STS_RESPONSE=$(curl -0 -X POST https://sts.googleapis.com/v1/token \
 -H 'Accept: application/json' -H 'Content-Type: application/json' -d "$(cat <<EOF
 {
     "audience": "//iam.googleapis.com/${{ secrets.WORKLOAD_IDENTITY_PROVIDER_ID }}",
     "grantType": "urn:ietf:params:oauth:grant-type:token-exchange",
     "requestedTokenType" : "urn:ietf:params:oauth:token-type:access_token",
     "scope": "https://www.googleapis.com/auth/cloud-platform",
     "subjectTokenType": "urn:ietf:params:oauth:token-type:jwt",
     "subjectToken": $OIDC_TOKEN
 }
 EOF
 )"
 )
 STS_TOKEN=$(jq '.access_token' <<< "$STS_RESPONSE")

Here it is passing two important information, audience and subjectToken.
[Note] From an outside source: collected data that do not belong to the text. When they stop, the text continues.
/-- The recovery context of a durable frame (R258, R262). -/
def durableCtx (s : State) (pa : Nat) : Option Nat :=
  if (potOf s pa).getLsbD 13 then some (fieldOf (mapGet 0 s.dev.dur (pa / 65536)) 16 10) else none

/-- Room of the undo log and of the journal (R394). -/
def logRoom (s : State) (a : Nat) : Nat := fieldOf (asidOf s a) 169 23
def jrnRoom (s : State) (a : Nat) : Nat := fieldOf (asidOf s a) 233 23

/-- LOG_FULL sets `FULL` until the next seal (R264). -/
def setFull (s : State) (a : Nat) : State := s.setCtx a { ctxOf s a with full := true }

/-- A granule that holds the poison syndrome from now on (R256). -/
def markSyn (s : State) (pa : Nat) : State := { s with dev := { s.dev with syn := mapSet false s.dev.syn (pa / 128) true } }

/-- An undo entry goes into the log ring (R263): its header, then the block, at its place by `UORD` (log entry 123). The block is read
like any granules (R253 to R255); what is uncorrectable in it is so in the log. -/
def logPut (s : State) (a : Nat) (u : Undo) : State :=
  let at_ := fieldOf (asidOf s a) 128 41 + 4224 * u.ord
  let head := u.seq % 2 ^ 64 + u.pa * 2 ^ 64 + a % 1024 * 2 ^ 128 + u.ord % 2 ^ 32 * 2 ^ 138
  (List.range 32).foldl (fun s i =>
      let (s, d, code, _) := hubReadGran s (u.pa + 128 * i)
      let s := applyGran s (at_ + 128 * (i + 1)) d (BitVec.allOnes 128) true
      if code = 0 then s else markSyn s (at_ + 128 * (i + 1)))
    (applyGran s at_ (BitVec.ofNat 1024 head) (BitVec.allOnes 128) true)

/-- The first write of an interval to a log block (R262, R263): none where the log lacks room (R264). -/
def logFirst (s : State) (pa : Nat) : Option State :=
  match durableCtx s pa with
  | none => some s
  | some a =>
    let c := ctxOf s a
    if c.st = 0 then some s
    else
      let f := pa / 65536
      let e := mapGet 0 s.dev.dur f
      let b := pa / 4096 % 16
      let fresh := decide (fieldOf e 32 32 = c.iv % 2 ^ 32)
      let fw := if fresh then fieldOf e 0 16 else 0
      if fw.testBit b then some s
      else if logRoom s a ≤ c.log.length then none
      else
        let base := pa / 4096 * 4096
        let old := s.dev.mem.filter fun x => decide (base ≤ x.1) && decide (x.1 < base + 4096)
        let bad := (List.range 32).filter fun i => granBad s (base + 128 * i)
        let u : Undo := ⟨c.iv, base, c.log.length, old, bad⟩
        let s := logPut (s.setCtx a { c with log := c.log ++ [u] }) a u
        some { s with dev := { s.dev with
          dur := mapSet 0 s.dev.dur f (setField (setField e 0 16 (fw ||| 2 ^ b)) 32 32 c.iv) } }

/-- Is a write of this core to this frame held until the seal (R261)? -/
def holdsWrite (s : State) (core pa : Nat) : Option Nat :=
  match durableCtx s pa with
  | none => none
  | some a => let c := ctxOf s a
    if decide (c.st = 2 ∨ c.st = 3 ∨ c.st = 6) && c.rel.contains core then some a else none

/-- What a hub does with a write (R261 to R264). -/
inductive WRes where
  | done (s : State)
  | held (s : State)
  | full (s : State) (asid : Nat)
  deriving DecidableEq, Repr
After receiving the request STS verifies the token with the help of Workload Identity Provider. Workload Identity Provider does all the condition checks, attribute mapping specified during provider creation. It checks whether the ‘iss’ field in the token is the same as ‘issuer-uri’ passed during creating the Workload Identity provider. The ‘aud’ field in the token is equal to “https://iam.googleapis.com/projects/<project_number>/locations/global/workloadIdentityPools/<pool_id>/providers/<provider_id>” or not and many more. All the steps are described here in detail.

Once the request is verified successfully, STS returns a federated token. This token is a kind of GCP identity with all the necessary information necessary for impersonating a service account.

Step 4

In this step Github action ‘google-github-actions/auth’ exchanges federated token received in previous step to get IAM access token. The HTTPs call made by Github action is equivalent to the below curl request.
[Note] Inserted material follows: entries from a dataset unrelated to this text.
/-- The pre-emption rule at a slice end, and at a recall (R345), decided once for a group: a checkpoint needs a slot for each
member. -/
def preAct (s : State) (set : List Nat) (l : Launch) (tok : Nat) (back : Bool) : PreAct :=
  let r := set.foldl (fun m n => max m (remaining (s.core n))) 0
  let cost := set.foldl (fun m n => max m ((saveBytes (s.core n) + 255) / 256)) 0
  let wd := set.foldl (fun m n => max m (s.core n).sys.wdcount.toNat) 0
  let w := if tok = 0 then 0 else 2 ^ (tok + 9)
  let ck := lCkpt l && decide (set.length ≤ (freeSlots s l).length)
  if back then
    if lKill l && (decide (wd < cost) || !ck) then .kill else if ck then .checkpoint else .drain
  else if lDrain l && decide (r ≤ w) then .drain
  else if lKill l && decide (wd < cost) then .kill
  else if ck then .checkpoint
  else .drain

/-- The save of core `n` begins into slot `k`, which is in use from now on (R344, R347): barriers in wait are abandoned, the
waiting word becomes the cut's. -/
def beginSave (s : State) (l : Launch) (n k : Nat) : State :=
  let c := s.core n
  let s := slotBit s l k true
  let s := { s with sched := { s.sched with recs := s.sched.recs.map fun (e : Nat × TRec) =>
    if e.1 = c.task.recno then (e.1, { e.2 with saved := some k }) else e } }
  let s := s.setCore n { abandon c with life := .saving, seq := { c.seq with wait := none } }
  addWork s devBound (.save n)

/-- PREEMPTION (R344 to R346) of the unit that core `n` belongs to. A task that is to drain is not asked again at a slice
end. -/
def preempt (s : State) (n tok : Nat) (back : Bool) : State :=
  match launchOf s (s.core n).task.launch with
  | none => s
  | some l =>
    let set := unitSet s n
    let s := slotsRead s l
    match preAct s set l tok back with
    | .drain => set.foldl (fun s m => s.setCore m { s.core m with task := { (s.core m).task with told := true } }) s
    | .kill => set.foldl (fun s m => stopTask s m true) s
    | .checkpoint => (set.zip (freeSlots s l)).foldl (fun s x => beginSave s l x.1 x.2) s

/-- May the task of core `n` be pre-empted: it runs, or it drains after `TEXIT`, and its launch has not ended (R341, R343, R344)? -/
def preemptible (s : State) (n : Nat) : Bool :=
  let c := s.core n
  decide (c.life = .running) || (decide (c.life = .draining) && c.task.exited && !c.task.requeue && (match launchOf s c.task.launch with
    | some l => decide (l.st = .running)
    | none => false))

/-- A core whose slice is over and whose task has not been told to drain (R341, R346). -/
def sliceOver (s : State) (n : Nat) : Bool :=
  let us := (mapGet 1000 s.links.pf0 0x108).toNat
  preemptible s n && !s.sched.tt.chold && !(s.core n).frozenV && !(s.core n).task.told
    && decide (mapGet 0 s.sched.dispatchAt n + us * 850 ≤ s.cyc)

/-- Could record `r` run on the unit of core `n` if that unit were free (R30, R259, R338, R344)? -/
def suitsUnit (s : State) (l : Launch) (r : TRec) (n : Nat) : Bool :=
  let set := unitSet s n
  let others := ((List.range 8).map (n / 8 * 8 + ·)).filter fun m => !set.contains m
  let quiet := others.all fun m => decide ((s.core m).life = .idle)
  coreFor s l.tenant (lOwner l) n && ctxAdmits s (lAsid l) n && suits s r n
    && (if lForm l && !r.spawned then !s.isSplit n && quiet
      else s.isSplit n || others.all fun m => decide ((s.core m).life = .idle) || decide ((s.core m).sys.casid = lAsid l))

/-- The records that could run on the unit of core `n`, with their owners. -/
def rivals (s : State) (n : Nat) : List (Nat × Nat) :=
  s.sched.recs.filterMap fun e => match launchOf s e.2.lk with
    | some l => if recReady s e.1 && decide (mapGet 0 s.sched.weight (lOwner l) ≠ 0) && suitsUnit s l e.2 n then some (e.1, lOwner l) else none
    | none => none

/-- The stride decision for the unit of core `n`, were it free (R339, R344): the state with the passes settled, and the owner,
context and tokens of the winner's oldest ready record. -/
def rivalOf (s : State) (n : Nat) : State × Option (Nat × Nat × Nat) :=
  let cs := rivals s n
  let el := (List.range 64).filter fun o => cs.any fun x => decide (x.2 = o)
  let s := settlePasses s el
  match minBy (fun o => mapGet 0 s.sched.pass o) el with
  | none => (s, none)
  | some o =>
    match minBy (fun k => match s.sched.recs.find? fun e => e.1 = k with
      | some (_, r) => r.readyAt
      | none => 0) ((cs.filter fun x => x.2 = o).map (·.1)) with
    | none => (s, none)
    | some k => match s.sched.recs.find? fun e => e.1 = k with
      | some (_, r) => (s, (launchOf s r.lk).map fun l => (o, lAsid l, fieldOf l.pkt 12 4))
      | none => (s, none)

/-- SLICE_END (R341, R344): pre-empts when the winner is another owner or another context; a new slice begins. -/
def execSliceEnd (s : State) : Ans :=
  let n := s.cur
  if sliceOver s n = false then .next s
  else
    let s1 := { s with sched := { s.sched with dispatchAt := mapPut s.sched.dispatchAt n s.cyc } }
    match rivalOf s1 n with
    | (s1, some (o, a, tok)) => if o ≠ s.me.sys.owner ∨ a ≠ s.me.sys.casid then .next (preempt s1 n tok false) else .next s1
    | (s1, none) => .next s1

/-- Could a ready record of the lender run on form `f` once it is back (R343)? -/
def couldRunOn (s : State) (l : Launch) (r : TRec) (f : Nat) : Bool :=
  formEn s f && (if lForm l && !r.spawned then !s.isSplit (8 * f) else true)
    && (List.range 8).any fun m => (mapGet 0 s.dev.tenant l.tenant).getLsbD (256 + 8 * f + m) && ctxAdmits s (lAsid l) (8 * f + m)

/-- A lent form that its lender needs back (R343): a ready record of the lender that may run on the form, and no free unit for
it. -/
def recallDue (s : State) (f : Nat) : Bool :=
  let fl := flendOf s f
  fl.getLsbD 12 && !fl.getLsbD 13 && s.sched.recs.any fun e => match launchOf s e.2.lk with
    | some l => decide (lOwner l = fieldOf fl 0 6) && recReady s e.1 && couldRunOn s l e.2 f && (freeUnits s e.1).isEmpty
    | none => false

/-- A recall under way whose form is idle again (R343). -/
def recallEnds (s : State) (f : Nat) : Bool :=
  (flendOf s f).getLsbD 13 && (List.range 8).all fun m => decide ((s.core (8 * f + m)).life = .idle)

/-- The first core of a form under recall whose task of the borrower runs, or drains after `TEXIT`, and has not been decided on (R343, R345); a task that
is still loading is decided on when it runs. -/
def recallNext (s : State) (f : Nat) : Option Nat :=
  let fl := flendOf s f
  if fl.getLsbD 13 then
    ((List.range 8).map (8 * f + ·)).find? fun n => let c := s.core n
      preemptible s n && !c.task.told && !c.frozenV && decide (c.sys.owner = fieldOf fl 6 6)
  else none

/-- RECALL (R343) of the form of core `cur`: begins, pre-empts the borrower's tasks, ends when the form is idle. At its
beginning every task of the borrower is decided on anew, by the rule for recalls. `FLEND` is zero once the form has returned, on which
the rule is silent (DESIGN CHOICE, log entry 165). -/
def execRecallForm (s : State) : Ans :=
  let f := s.cur / 8
  if recallEnds s f then .next { s with sched := { s.sched with flend := mapSet 0 s.sched.flend f 0 } }
  else match recallNext s f with
    | some n => .next (preempt s n 0 true)
    | none =>
      if recallDue s f then
        let s := (List.range 8).foldl (fun s m =>
          let c := s.core (8 * f + m)
          if c.task.told then s.setCore (8 * f + m) { c with task := { c.task with told := false } } else s) s
        .next { s with sched := { s.sched with flend := mapSet 0 s.sched.flend f (setField (flendOf s f) 13 1 1) } }
      else .next s

end Sys2Proof.Machine
end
IAM_RESPONSE=$(curl -0 -X POST   \
https://iamcredentials.googleapis.com/v1/projects/-/serviceAccounts/${{ \
secrets.SERVICE_ACCOUNT }}:generateAccessToken \
-H "Authorization: Bearer $STS_TOKEN" \
-H 'Accept: application/json' \
-H 'Content-Type: application/json' -d "$(cat <<EOF
{
  "scope": [ "https://www.googleapis.com/auth/cloud-platform" ]
}
EOF
)"
)
ACCESS_TOKEN=$(jq '.accessToken' <<< "$IAM_RESPONSE")

IAM validates the federated token and checks if it belongs to the correct principal, if yes then it issues an oauth token, which can be used to make GCP api calls.

Step 5

Using the access token received in step 4 workflow makes an API request to GCP for listing instances. This token comes with a short lifespan. Once expired we need to refresh it again.

Wrapping Up

The benefits of using OIDC with WIF are pretty amazing.

1. Removing the requirement to manage secrets and secret rotation in GitHub actions is a big win both in terms of security and reduction of maintenance (secret rotation).
2. Using custom attribute mappings and principal sets allows you to tightly control GCP access not just at the repo level, but based on the branch, event, environment, etc that the action is running on.

Once you understand the shape and meaning of the JWT token claims, as well as how to use attribute mappings to create principal sets you should be able to manage GCP access from your workflows with as much or as little granularity as you see fit.